/-- The write of one object is judged, applied and accounted for by R344's frame. -/
theorem exec_writeOf (c : Instr) (s : State) (k : Key) (v : Int) (roles : Nat) (h : writeOf c = some (k, v, roles)) :
    ∃ op : Ctx → Eng → WriteRes, exec c s = lift (fun x e => e.writeCmd x k v roles (op x)) s :=
  match c, h with
  | .moonConfigEnableWrite moon value _, rfl => ⟨fun _ => (moonEnableWrite moon value), rfl⟩
  | .moonIncStagedWrite moon value _, rfl => ⟨fun _ => (moonIncWrite moon value), rfl⟩
  | .moonStepStagedWrite moon value _, rfl => ⟨fun _ => (moonStepWrite moon value), rfl⟩
  | .moonConsentWrite moon bound _, rfl => ⟨fun x => (moonConsentWrite x moon bound), rfl⟩
  | .moonSetValueWrite moon value _, rfl => ⟨fun _ => (moonSetWrite moon value 1), rfl⟩
  | .moonSetArmedWrite moon value _, rfl => ⟨fun _ => (moonSetArmedWrite moon value), rfl⟩
  | .leapBaseWrite value _, rfl => ⟨fun x => (leapWrite x none [(Od.LEAP_BASE, value)]), rfl⟩
  | .moonCmpTargetWrite moon cell target _, rfl => ⟨fun x => (cmpTargetWrite x moon cell target), rfl⟩
  | .schedEntryEmpty entry value _, rfl => ⟨fun _ => (schedEmptyWrite entry value), rfl⟩
  | .laneGroupModeWrite group value _, rfl => ⟨fun x => (laneGroupWrite x group value), rfl⟩
  | .portEnableWrite port value _, rfl => ⟨fun x => (portEnableWrite x port value), rfl⟩
  | .laneIfWrite lane value _, rfl => ⟨fun x => (laneIfWrite x lane value), rfl⟩
  | .ruleCommit value _, rfl => ⟨fun x => (ruleCommitWrite x value), rfl⟩
  | .calItemWrite item value _, rfl => ⟨fun x => (calWrite x [((calKey item), value)]), rfl⟩
  | .calCtrlOpen mask _, rfl => ⟨fun x => (calOpenWrite x mask), rfl⟩
  | .calCtrlClose mask _, rfl => ⟨fun x => (calCloseWrite x mask), rfl⟩
  | .pipeReenable pipe value _, rfl => ⟨fun x => (pipeReenable x pipe value), rfl⟩
  | .ansRekey value _, rfl => ⟨fun x => (ansRekey x value), rfl⟩
  | .ntsSlotLoadLocal slot _, rfl => ⟨fun x => (slotCommand x slot 1), rfl⟩
  | .ntsSlotLoadStation slot _, rfl => ⟨fun x => (slotCommand x slot 2), rfl⟩
  | .ntsSlotLoadImport slot _, rfl => ⟨fun x => (slotCommand x slot 3), rfl⟩
  | .ntsSlotMakeCurrent slot _, rfl => ⟨fun x => (slotCommand x slot 4), rfl⟩
  | .ntsSlotRetire slot _, rfl => ⟨fun x => (slotCommand x slot 5), rfl⟩
  | .ntsStationSeedWrite seed _, rfl => ⟨fun x => (seedWrite x seed), rfl⟩
  | .ntsKeKeyGenerate _, rfl => ⟨fun x => (keGenerate x), rfl⟩
  | .acceptJump slot _, rfl => ⟨fun x => (selCmd x slot 1), rfl⟩
  | .clearWtr slot _, rfl => ⟨fun x => (selCmd x slot 2), rfl⟩
  | .resetStability slot _, rfl => ⟨fun x => (selCmd x slot 3), rfl⟩
  | .selForceWrite moon value _, rfl => ⟨fun _ => (selMoonWrite moon [(Od.SEL_MOON.force moon, value)]), rfl⟩
  | .steerModeWrite moon value _, rfl => ⟨fun _ => (steerMoonWrite moon [(Od.STEER_MOON.mode moon, value)]), rfl⟩
  | .restart moon _ _, rfl => ⟨fun _ => (steerCmd moon), rfl⟩
  | .restartModel _ _, rfl => ⟨fun _ => modelCmd, rfl⟩
  | .pkPop value _, rfl => ⟨fun _ => (pkPopWrite value), rfl⟩
  | .erase handle _, rfl => ⟨fun x => (pkErase x handle), rfl⟩
  | .irqPendingClear mask _, rfl => ⟨fun x => (irqClear x mask), rfl⟩
  | .save _, rfl => ⟨fun x => (storeWrite x 1), rfl⟩
  | .factoryDefaults _, rfl => ⟨fun x => (storeWrite x 2), rfl⟩
  | .descChunkSelect index _, rfl => ⟨fun _ => (descChunkWrite index), rfl⟩
  | .snapMaskWrite mask _, rfl => ⟨fun x => (snapMaskWrite x mask), rfl⟩
  | .cntWinClose window value _, rfl => ⟨fun x => (cntWinWrite x window [(Od.CNT_WIN.close window, (value : Int))]), rfl⟩
  | .cntWinEventWrite window value _, rfl => ⟨fun x => (cntWinWrite x window [(Od.CNT_WIN.event window, (value : Int))]), rfl⟩
  | .peakClear occ value _, rfl => ⟨fun _ => (cntOccWrite occ [(Od.CNT_OCC.peak_clear occ, (value : Int))]), rfl⟩
  | .cntUserMaskWrite mask _, rfl => ⟨fun _ => (cntUserWrite mask), rfl⟩
  | .faultForce block value _, rfl => ⟨fun x => (forceWrite x block value), rfl⟩
  | .faultRearm block value _, rfl => ⟨fun x => (rearmWrite x block value), rfl⟩
  | .faultLatchClear block mask _, rfl => ⟨fun x => (latchClear x block mask), rfl⟩
  | .testWindowOpen seconds _, rfl => ⟨fun x => (testOpenWrite x seconds), rfl⟩
  | .testWindowClose value _, rfl => ⟨fun _ => (testCloseWrite value), rfl⟩
  | .fwImageDataWrite offset bytes _, rfl => ⟨fun x => (fun e => if partOk imageSize offset bytes.length then fwStage x offset bytes (x.st 0) e else (stRange, e)), rfl⟩
  | .fwImageCommit value _, rfl => ⟨fun x => (fwCommit x value), rfl⟩
  | .dumpNow value _, rfl => ⟨fun _ => (dumpNowWrite value), rfl⟩
  | .dumpClear mask _, rfl => ⟨fun _ => (dumpClearWrite mask), rfl⟩
  | .dumpChunkSelect index _, rfl => ⟨fun _ => (dumpReadWrite [(Od.DUMP_READ.chunk_index, (index : Int))]), rfl⟩
  | .ringEnable tx ring _, rfl => ⟨fun x => (ringWrite x tx ring [] [(if tx then Od.TX_RING_CFG.enable ring else Od.RX_RING_CFG.enable ring, 1)]), rfl⟩
  | .ringDisable tx ring posted _, rfl => ⟨fun x => (ringWrite x tx ring posted [(if tx then Od.TX_RING_CFG.enable ring else Od.RX_RING_CFG.enable ring, 0)]), rfl⟩

end Sys2Proof.Machine
end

# # # # # # #

### Activity
Pull out each line of the records holding the string "index".

### Answer box
  | .descChunkSelect index _, rfl => ⟨fun _ => (descChunkWrite index), rfl⟩
  | .dumpChunkSelect index _, rfl => ⟨fun _ => (dumpReadWrite [(Od.DUMP_READ.chunk_index, (index : Int))]), rfl⟩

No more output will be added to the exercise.